Once he said: Get inside me, see how deep you can go. With my hands on his spleen, I think, Here I am. Too little, too late.

 

I use my newfound proficiency in Voice and command him to rise. He told me once that student and teacher develop immunity to each other. I’m almost relieved. I was afraid Voice might raise a zombie, reanimated but not truly revived.

 

I prop his mouth open with a stick, slit my wrist, and drip blood into it. I have to slice deep to get a few drops and keep slicing because I keep healing. It only makes him bloodier.

 

I search my sidhe-seer place for magic to heal him. I have nothing of such consequence inside me.

 

I am suddenly furious.

 

How could he be mortal? How dare he be mortal? He never told me he was mortal! If I’d known, I might have treated him differently!

 

“Get up, get up, get up!” I shout.

 

His eyes are still open. I hate that they’re open and so empty and blank, but closing them would be an admission, an acceptance I don’t have in me.

 

I will never close Jericho Barrons’ eyes.

 

They were wide open in life. He would want them open in death. Rituals would be wasted on him. Wherever Barrons is, he would laugh if I tried something as mundane as a funeral. Too small for such a large man.

 

Put him in a box? Never.

 

Bury him?
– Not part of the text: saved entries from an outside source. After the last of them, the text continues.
-- ==== Sys2Proof/Laws/PerInstr.lean ====
section
/-! SUPPORT. A fact about every instruction, one lemma per constructor: what its encoding after the prefixes spans. With the prefixes it is what
the length rule of spec/30_encoding.md R204 bounds. -/

namespace Sys2Proof.Laws.BodySpan

/-- After its prefixes the encoding has at least one byte and at most eleven (spec/30_encoding.md R201, R204). -/
def Statement (i : Instr) : Prop := ∀ osz asz : Size, 1 ≤ (encodeBody osz asz i).length ∧ (encodeBody osz asz i).length ≤ 11

theorem encSized_length (sz : Size) (v : Word) : 2 ≤ (encSized sz v).length ∧ (encSized sz v).length ≤ 4 := by
  cases sz <;> exact ⟨by simp [encSized, enc16, enc32], by simp [encSized, enc16, enc32]⟩

theorem encDisp16_length (d : Disp 16) : (encDisp16 d).length ≤ 2 := by
  cases d <;> simp [encDisp16, enc16]

theorem encDisp32_length (d : Disp 32) : (encDisp32 d).length ≤ 4 := by
  cases d <;> simp [encDisp32, enc32]

theorem encMem_length (reg : BitVec 3) (m : Mem) : 1 ≤ (encMem reg m).length ∧ (encMem reg m).length ≤ 6 := by
  cases m with
  | based16 b d =>
    have := encDisp16_length d
    simp only [encMem, List.length_cons]
    omega
  | abs16 d => simp [encMem, enc16]
  | based32 b d =>
    have := encDisp32_length d
    simp only [encMem, List.length_cons]
    omega
  | abs32 d => simp [encMem, enc32]
  | sib sc ix b d =>
    have := encDisp32_length d
    simp only [encMem, List.length_cons]
    omega
  | sibAbs sc ix d => simp [encMem, enc32]

theorem encRM_length (reg : BitVec 3) (rm : RM) : 1 ≤ (encRM reg rm).length ∧ (encRM reg rm).length ≤ 6 := by
  cases rm with
  | reg r => simp [encRM]
  | mem m => exact encMem_length reg m

/-- An encoding with no operand bytes beyond immediates of fixed length. -/
theorem fixed {n : Nat} {i : Instr} (h : ∀ osz asz, (encodeBody osz asz i).length = n) (h1 : 1 ≤ n) (h2 : n ≤ 11) :
    Statement i := fun osz asz => by
  rw [h osz asz]
  exact ⟨h1, h2⟩

/-- Opcode bytes, then an r/m operand, then what follows it. -/
theorem withRM {op tail : Size → List Byte} {i : Instr} (reg : BitVec 3) (rm : RM) (h : ∀ osz asz, encodeBody osz asz i = op osz ++ encRM reg rm ++ tail osz)
    (h1 : ∀ osz, (op osz).length + (tail osz).length ≤ 5) : Statement i := fun osz asz => by
  have := encRM_length reg rm
  have := h1 osz
  rw [h osz asz]
  simp only [List.length_append]
  omega

/-- Opcode bytes, then a memory operand. -/
theorem withMem {op : List Byte} {i : Instr} (reg : BitVec 3) (m : Mem) (h : ∀ osz asz, encodeBody osz asz i = op ++ encMem reg m)
    (h1 : op.length ≤ 5) : Statement i := fun osz asz => by
  have := encMem_length reg m
  rw [h osz asz]
  simp only [List.length_append]
  omega

/-- Opcode bytes, then a field of 2 or 4 bytes, then what follows it. -/
theorem withSized {op tail : List Byte} {i : Instr} (v : Word) (sz : Size → Size → Size)
    (h : ∀ osz asz, encodeBody osz asz i = op ++ encSized (sz osz asz) v ++ tail) (h1 : op.length + tail.length ≤ 7) :
    Statement i := fun osz asz => by
  have := encSized_length (sz osz asz) v
  rw [h osz asz]
  simp only [List.length_append]
  omega
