-- ==== Sys2Proof/Tests/Slice0.lean ====
section
/-! SUPPORT. Tests of the model: ill-formed terms, one word for every row of the opcode table, the worked examples of the spec, and, for each
statement with hypotheses, a state and operands that meet them. -/

namespace Sys2Proof.Tests

set_option Elab.async false

open Sys2Proof.Machine

/-! The states the tests begin from. -/

/-- A flat segment of real mode. -/
def flat : SegCache := SegCache.real 0 0

/-- Real mode, 16-bit code, flat segments, an instruction of two bytes at 10H fetched; a stack at 100H, a pointer at 300H. -/
def base : State :=
  { State.reset with
    segs := { es := flat, cs := flat, ss := flat, ds := flat, fs := flat, gs := flat }
    regs :=
      { eax := 0xAAAA0012#32, ecx := 0xBBBB0002#32, edx := 0xCCCC0000#32, ebx := 0xDDDD0300#32
        esp := 0x100#32, ebp := 0x108#32, esi := 0x200#32, edi := 0x210#32 }
    eip := 0x12#32
    eipStart := 0x10#32
    mem := [(0x100, 0x34#8), (0x101, 0x12#8), (0x102, 0x78#8), (0x103, 0x56#8), (0x104, 0x02#8), (0x105, 0x02#8), (0x108, 0x44#8),
      (0x109, 0x33#8), (0x200, 0x55#8), (0x201, 0x66#8), (0x210, 0x55#8), (0x211, 0x77#8), (0x300, 0x00#8), (0x301, 0x05#8),
      (0x302, 0x00#8), (0x303, 0xF0#8), (0x304, 0x00#8), (0x305, 0x00#8), (0x306, 0x00#8), (0x307, 0x00#8), (0x312, 0x99#8)] }

/-- The same with the operand size 32. -/
def wide : State := { base with prefixes := { Prefixes.clear with opsizeOvr := true } }

/-- The same in protected mode at CPL 0. -/
def prot : State := { base with cr0 := 0x60000011#32 }

/-- The same at CPL 3 with IOPL 0. -/
def user : State := { prot with cpl := 3#2 }

/-- The same with LOCK. -/
def locked : State := { base with prefixes := { Prefixes.clear with lock := true } }

/-- The launch parameters of the examples without evictions, which a test can evaluate. -/
def still : Config := { Config.examples with eviction := .never }

/-- The same on a 586. -/
def base586 : State := { base with cfg := { Config.examples with gen := .g586 } }

/-- BX as a memory operand. -/
def atBx : Mem := .based16 .bx .none

theorem allowed {s : State} {g : CpuGen} {b : Bool} (h : decide (g.num ≤ s.cfg.gen.num) = true) (h2 : (!s.pfx.lock || b) = true) :
    s.allows g b := ⟨of_decide_eq_true h, by intro hl; simpa [hl] using h2⟩

/-- The parameters of a state of the examples refuse. -/
theorem refuses {s : State} (h : (s.cfg.pmLoadSeg == .refuse && s.cfg.pmFarTransfer == .refuse && s.cfg.pmIret == .refuse &&
    s.cfg.pmDeliver == .refuse) = true) : s.pmRefuses := by
  simp only [Bool.and_eq_true, beq_iff_eq] at h
  exact ⟨h.1.1.1, h.1.1.2, h.1.2, h.2⟩

/-- An action succeeds, and its value and state pass a check. -/
def okThen {α : Type} (r : EStateM.Result Stop State α) (check : α → State → Bool) : Bool :=
  match r with
  | .ok a t => check a t
  | .error _ _ => false

theorem okThen_spec {α : Type} {r : EStateM.Result Stop State α} {check : α → State → Bool} (h : okThen r check = true) :
    ∃ a t, r = .ok a t ∧ check a t = true := by
  cases r with
  | ok a t => exact ⟨a, t, rfl, h⟩
  | error e t => exact nomatch h

/-- An instruction completes from `base` and delivers nothing. -/
def completes (i : Instr) : Bool :=
  match exec i base with
  | .next t => deliveredCount t.history == deliveredCount base.history
  | .fault _ | .refused _ => false

theorem completes_spec {i : Instr} (h : completes i = true) : ∃ t, exec i base = .next t ∧ sameDeliveries base t := by
  unfold completes at h
  split at h
  · exact ⟨_, ‹_›, eq_of_beq h⟩
  · exact nomatch h
  · exact nomatch h

/-! Ill-formed terms. -/

theorem test_wf_immediate_too_wide : (Instr.addEaxIz 0x10000#32).wellFormed .w16 .w16 = false := by decide

theorem test_wf_immediate_fits : (Instr.addEaxIz 0x10000#32).wellFormed .w32 .w16 = true := by decide

theorem test_wf_moffs_too_wide : (Instr.movAlMoffs 0x10000#32).wellFormed .w32 .w16 = false := by decide

theorem test_wf_bp_needs_displacement : (Instr.notRm8 (.mem (.based16 .bp .none))).wellFormed .w16 .w16 = false := by decide

theorem test_wf_ebp_needs_displacement : (Instr.notRm8 (.mem (.based32 .ebp .none))).wellFormed .w16 .w32 = false := by decide

theorem test_wf_esp_base_needs_sib : (Instr.notRm8 (.mem (.based32 .esp (.d8 0#8)))).wellFormed .w16 .w32 = false := by decide

theorem test_wf_esp_is_no_index : (Instr.notRm8 (.mem (.sib 0#2 (some .esp) .eax .none))).wellFormed .w16 .w32 = false := by decide

theorem test_wf_sib_ebp_needs_displacement : (Instr.notRm8 (.mem (.sib 0#2 none .ebp .none))).wellFormed .w16 .w32 = false := by decide

theorem test_wf_sib_abs_esp_is_no_index : (Instr.notRm8 (.mem (.sibAbs 0#2 (some .esp) 0#32))).wellFormed .w16 .w32 = false := by decide

theorem test_wf_form_of_the_other_size : (Instr.notRm8 (.mem (.abs32 0#32))).wellFormed .w16 .w16 = false ∧
    (Instr.notRm8 (.mem (.abs16 0#16))).wellFormed .w16 .w32 = false := by decide

theorem test_wf_no_mov_to_cs : (Instr.movSregRm16 (.reg .eax) .cs).wellFormed .w16 .w16 = false := by decide

theorem test_wf_xchg_eax_is_nop : (Instr.xchgEaxR .eax).wellFormed .w16 .w16 = false := by decide

/-! Decoding: one word of each row, written from the row's `match` bits, its ModRM fields and its immediates. -/

/-- Each word decodes, in 16-bit code of a 586, to its instruction, with no byte left over. -/
def reads (l : List (List Byte × Instr)) : Bool :=
  l.all fun e => decode .g586 false e.1 == (.instr { seg := none, osz := .w16, asz := .w16, lock := false, rep := .none } e.2, [])

theorem test_decode_arithmetic_1 : reads [
    ([0x00, 0xDA], .addRm8R8 (.reg .edx) .ebx),
    ([0x01, 0x1F], .addRmR (.mem (.based16 .bx .none)) .ebx),
    ([0x02, 0x5E, 0xFE], .addR8Rm8 (.mem (.based16 .bp (.d8 0xFE#8))) .ebx),
    ([0x03, 0x98, 0x34, 0x92], .addRRm (.mem (.based16 .bxSi (.full 0x9234#16))) .ebx),
    ([0x04, 0x85], .addAlIb 0x85#8),
    ([0x05, 0x21, 0x83], .addEaxIz 0x8321#32),
    ([0x80, 0xC2, 0x85], .addRm8Ib (.reg .edx) 0x85#8),
    ([0x81, 0x07, 0x21, 0x83], .addRmIz (.mem (.based16 .bx .none)) 0x8321#32),
    ([0x83, 0x46, 0xFE, 0x85], .addRmIbs (.mem (.based16 .bp (.d8 0xFE#8))) 0x85#8),
    ([0x08, 0x98, 0x34, 0x92], .orRm8R8 (.mem (.based16 .bxSi (.full 0x9234#16))) .ebx),
    ([0x09, 0x1E, 0xCD, 0xAB], .orRmR (.mem (.abs16 0xABCD#16)) .ebx),
    ([0x0A, 0x5B, 0x7F], .orR8Rm8 (.mem (.based16 .bpDi (.d8 0x7F#8))) .ebx)] = true := by decide +kernel

theorem test_decode_arithmetic_2 : reads [
    ([0x0B, 0xDA], .orRRm (.reg .edx) .ebx),
    ([0x0C, 0x85], .orAlIb 0x85#8),
    ([0x0D, 0x21, 0x83], .orEaxIz 0x8321#32),
    ([0x80, 0x88, 0x34, 0x92, 0x85], .orRm8Ib (.mem (.based16 .bxSi (.full 0x9234#16))) 0x85#8),
    ([0x81, 0x0E, 0xCD, 0xAB, 0x21, 0x83], .orRmIz (.mem (.abs16 0xABCD#16)) 0x8321#32),
    ([0x83, 0x4B, 0x7F, 0x85], .orRmIbs (.mem (.based16 .bpDi (.d8 0x7F#8))) 0x85#8),
    ([0x10, 0xDA], .adcRm8R8 (.reg .edx) .ebx),
    ([0x11, 0x1F], .adcRmR (.mem (.based16 .bx .none)) .ebx),
    ([0x12, 0x5E, 0xFE], .adcR8Rm8 (.mem (.based16 .bp (.d8 0xFE#8))) .ebx),
    ([0x13, 0x98, 0x34, 0x92], .adcRRm (.mem (.based16 .bxSi (.full 0x9234#16))) .ebx),
    ([0x14, 0x85], .adcAlIb 0x85#8),
    ([0x15, 0x21, 0x83], .adcEaxIz 0x8321#32)] = true := by decide +kernel

theorem test_decode_arithmetic_3 : reads [
    ([0x80, 0xD2, 0x85], .adcRm8Ib (.reg .edx) 0x85#8),
    ([0x81, 0x17, 0x21, 0x83], .adcRmIz (.mem (.based16 .bx .none)) 0x8321#32),
    ([0x83, 0x56, 0xFE, 0x85], .adcRmIbs (.mem (.based16 .bp (.d8 0xFE#8))) 0x85#8),
    ([0x18, 0x98, 0x34, 0x92], .sbbRm8R8 (.mem (.based16 .bxSi (.full 0x9234#16))) .ebx),
    ([0x19, 0x1E, 0xCD, 0xAB], .sbbRmR (.mem (.abs16 0xABCD#16)) .ebx),
    ([0x1A, 0x5B, 0x7F], .sbbR8Rm8 (.mem (.based16 .bpDi (.d8 0x7F#8))) .ebx),
    ([0x1B, 0xDA], .sbbRRm (.reg .edx) .ebx),
    ([0x1C, 0x85], .sbbAlIb 0x85#8),
    ([0x1D, 0x21, 0x83], .sbbEaxIz 0x8321#32),
    ([0x80, 0x98, 0x34, 0x92, 0x85], .sbbRm8Ib (.mem (.based16 .bxSi (.full 0x9234#16))) 0x85#8),
    ([0x81, 0x1E, 0xCD, 0xAB, 0x21, 0x83], .sbbRmIz (.mem (.abs16 0xABCD#16)) 0x8321#32),
    ([0x83, 0x5B, 0x7F, 0x85], .sbbRmIbs (.mem (.based16 .bpDi (.d8 0x7F#8))) 0x85#8)] = true := by decide +kernel

theorem test_decode_arithmetic_4 : reads [
    ([0x20, 0xDA], .andRm8R8 (.reg .edx) .ebx),
    ([0x21, 0x1F], .andRmR (.mem (.based16 .bx .none)) .ebx),
    ([0x22, 0x5E, 0xFE], .andR8Rm8 (.mem (.based16 .bp (.d8 0xFE#8))) .ebx),
    ([0x23, 0x98, 0x34, 0x92], .andRRm (.mem (.based16 .bxSi (.full 0x9234#16))) .ebx),
    ([0x24, 0x85], .andAlIb 0x85#8),
    ([0x25, 0x21, 0x83], .andEaxIz 0x8321#32),
    ([0x80, 0xE2, 0x85], .andRm8Ib (.reg .edx) 0x85#8),
    ([0x81, 0x27, 0x21, 0x83], .andRmIz (.mem (.based16 .bx .none)) 0x8321#32),
    ([0x83, 0x66, 0xFE, 0x85], .andRmIbs (.mem (.based16 .bp (.d8 0xFE#8))) 0x85#8),
    ([0x28, 0x98, 0x34, 0x92], .subRm8R8 (.mem (.based16 .bxSi (.full 0x9234#16))) .ebx),
    ([0x29, 0x1E, 0xCD, 0xAB], .subRmR (.mem (.abs16 0xABCD#16)) .ebx),
    ([0x2A, 0x5B, 0x7F], .subR8Rm8 (.mem (.based16 .bpDi (.d8 0x7F#8))) .ebx)] = true := by decide +kernel

theorem test_decode_arithmetic_5 : reads [
    ([0x2B, 0xDA], .subRRm (.reg .edx) .ebx),
    ([0x2C, 0x85], .subAlIb 0x85#8),
    ([0x2D, 0x21, 0x83], .subEaxIz 0x8321#32),
    ([0x80, 0xA8, 0x34, 0x92, 0x85], .subRm8Ib (.mem (.based16 .bxSi (.full 0x9234#16))) 0x85#8),
    ([0x81, 0x2E, 0xCD, 0xAB, 0x21, 0x83], .subRmIz (.mem (.abs16 0xABCD#16)) 0x8321#32),
    ([0x83, 0x6B, 0x7F, 0x85], .subRmIbs (.mem (.based16 .bpDi (.d8 0x7F#8))) 0x85#8),
    ([0x30, 0xDA], .xorRm8R8 (.reg .edx) .ebx),
    ([0x31, 0x1F], .xorRmR (.mem (.based16 .bx .none)) .ebx),
    ([0x32, 0x5E, 0xFE], .xorR8Rm8 (.mem (.based16 .bp (.d8 0xFE#8))) .ebx),
    ([0x33, 0x98, 0x34, 0x92], .xorRRm (.mem (.based16 .bxSi (.full 0x9234#16))) .ebx),
    ([0x34, 0x85], .xorAlIb 0x85#8),
    ([0x35, 0x21, 0x83], .xorEaxIz 0x8321#32)] = true := by decide +kernel

theorem test_decode_arithmetic_6 : reads [
    ([0x80, 0xF2, 0x85], .xorRm8Ib (.reg .edx) 0x85#8),
    ([0x81, 0x37, 0x21, 0x83], .xorRmIz (.mem (.based16 .bx .none)) 0x8321#32),
    ([0x83, 0x76, 0xFE, 0x85], .xorRmIbs (.mem (.based16 .bp (.d8 0xFE#8))) 0x85#8),
    ([0x38, 0x98, 0x34, 0x92], .cmpRm8R8 (.mem (.based16 .bxSi (.full 0x9234#16))) .ebx),
    ([0x39, 0x1E, 0xCD, 0xAB], .cmpRmR (.mem (.abs16 0xABCD#16)) .ebx),
    ([0x3A, 0x5B, 0x7F], .cmpR8Rm8 (.mem (.based16 .bpDi (.d8 0x7F#8))) .ebx),
    ([0x3B, 0xDA], .cmpRRm (.reg .edx) .ebx),
    ([0x3C, 0x85], .cmpAlIb 0x85#8),
    ([0x3D, 0x21, 0x83], .cmpEaxIz 0x8321#32),
    ([0x80, 0xB8, 0x34, 0x92, 0x85], .cmpRm8Ib (.mem (.based16 .bxSi (.full 0x9234#16))) 0x85#8),
    ([0x81, 0x3E, 0xCD, 0xAB, 0x21, 0x83], .cmpRmIz (.mem (.abs16 0xABCD#16)) 0x8321#32),
    ([0x83, 0x7B, 0x7F, 0x85], .cmpRmIbs (.mem (.based16 .bpDi (.d8 0x7F#8))) 0x85#8)] = true := by decide +kernel

theorem test_decode_arithmetic_7 : reads [
    ([0x84, 0xDA], .testRm8R8 (.reg .edx) .ebx),
    ([0x85, 0x1F], .testRmR (.mem (.based16 .bx .none)) .ebx),
    ([0xA8, 0x85], .testAlIb 0x85#8),
    ([0xA9, 0x21, 0x83], .testEaxIz 0x8321#32),
    ([0xF6, 0x06, 0xCD, 0xAB, 0x85], .testRm8Ib (.mem (.abs16 0xABCD#16)) 0x85#8),
    ([0xF7, 0x43, 0x7F, 0x21, 0x83], .testRmIz (.mem (.based16 .bpDi (.d8 0x7F#8))) 0x8321#32),
    ([0x45], .incR .ebp),
    ([0xFE, 0x07], .incRm8 (.mem (.based16 .bx .none))),
    ([0xFF, 0x46, 0xFE], .incRm (.mem (.based16 .bp (.d8 0xFE#8)))),
    ([0x4D], .decR .ebp),
    ([0xFE, 0x0E, 0xCD, 0xAB], .decRm8 (.mem (.abs16 0xABCD#16))),
    ([0xFF, 0x4B, 0x7F], .decRm (.mem (.based16 .bpDi (.d8 0x7F#8))))] = true := by decide +kernel

theorem test_decode_arithmetic_8 : reads [
    ([0xF6, 0xD2], .notRm8 (.reg .edx)),
    ([0xF7, 0x17], .notRm (.mem (.based16 .bx .none))),
    ([0xF6, 0x5E, 0xFE], .negRm8 (.mem (.based16 .bp (.d8 0xFE#8)))),
    ([0xF7, 0x98, 0x34, 0x92], .negRm (.mem (.based16 .bxSi (.full 0x9234#16)))),
    ([0xF6, 0x26, 0xCD, 0xAB], .mulRm8 (.mem (.abs16 0xABCD#16))),
    ([0xF7, 0x63, 0x7F], .mulRm (.mem (.based16 .bpDi (.d8 0x7F#8)))),
    ([0xF6, 0xEA], .imulRm8 (.reg .edx)),
    ([0xF7, 0x2F], .imulRm (.mem (.based16 .bx .none))),
    ([0xF6, 0x76, 0xFE], .divRm8 (.mem (.based16 .bp (.d8 0xFE#8)))),
    ([0xF7, 0xB0, 0x34, 0x92], .divRm (.mem (.based16 .bxSi (.full 0x9234#16)))),
    ([0xF6, 0x3E, 0xCD, 0xAB], .idivRm8 (.mem (.abs16 0xABCD#16))),
    ([0xF7, 0x7B, 0x7F], .idivRm (.mem (.based16 .bpDi (.d8 0x7F#8))))] = true := by decide +kernel

theorem test_decode_arithmetic_9 : reads [
    ([0x0F, 0xAF, 0xDA], .imulRRm (.reg .edx) .ebx),
    ([0x69, 0x1F, 0x21, 0x83], .imulRRmIz (.mem (.based16 .bx .none)) .ebx 0x8321#32),
    ([0x6B, 0x5E, 0xFE, 0x85], .imulRRmIbs (.mem (.based16 .bp (.d8 0xFE#8))) .ebx 0x85#8)] = true := by decide +kernel

theorem test_decode_shifts_1 : reads [
    ([0xC0, 0x80, 0x34, 0x92, 0x85], .rolRm8Ib (.mem (.based16 .bxSi (.full 0x9234#16))) 0x85#8),
    ([0xC1, 0x06, 0xCD, 0xAB, 0x85], .rolRmIb (.mem (.abs16 0xABCD#16)) 0x85#8),
    ([0xD0, 0x43, 0x7F], .rolRm8By1 (.mem (.based16 .bpDi (.d8 0x7F#8)))),
    ([0xD1, 0xC2], .rolRmBy1 (.reg .edx)),
    ([0xD2, 0x07], .rolRm8Cl (.mem (.based16 .bx .none))),
    ([0xD3, 0x46, 0xFE], .rolRmCl (.mem (.based16 .bp (.d8 0xFE#8)))),
    ([0xC0, 0x88, 0x34, 0x92, 0x85], .rorRm8Ib (.mem (.based16 .bxSi (.full 0x9234#16))) 0x85#8),
    ([0xC1, 0x0E, 0xCD, 0xAB, 0x85], .rorRmIb (.mem (.abs16 0xABCD#16)) 0x85#8),
    ([0xD0, 0x4B, 0x7F], .rorRm8By1 (.mem (.based16 .bpDi (.d8 0x7F#8)))),
    ([0xD1, 0xCA], .rorRmBy1 (.reg .edx)),
    ([0xD2, 0x0F], .rorRm8Cl (.mem (.based16 .bx .none))),
    ([0xD3, 0x4E, 0xFE], .rorRmCl (.mem (.based16 .bp (.d8 0xFE#8))))] = true := by decide +kernel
No way.

 

Burn him?

 

That, too, would be acceptance. Admission that he was dead. Never going to happen.

 

Even in death he looks indomitable, his big black-and-crimson-tattooed body an epic giant, felled in battle.

 

I settle on the ground, gently lift his head, maneuver my legs beneath it, and cradle his face in my arms. With my shirt and hot tears that won’t stop falling, I bathe away dirt and blood and clean him tenderly.

 

Harsh, forbidding, beautiful face.

 

I touch it. Trace it with my fingers, over and over, until I know the subtlest nuances of every plane and angle, until I could carve it out of stone even if I were blind.

 

I kiss him.

 

I lie down and stretch out next to him. I press my body to his and hold on.

 

I hold him like I never permitted myself to hold him when he was alive. I tell him all the things I never said.

 

For a time, I have no idea where he ends and I begin.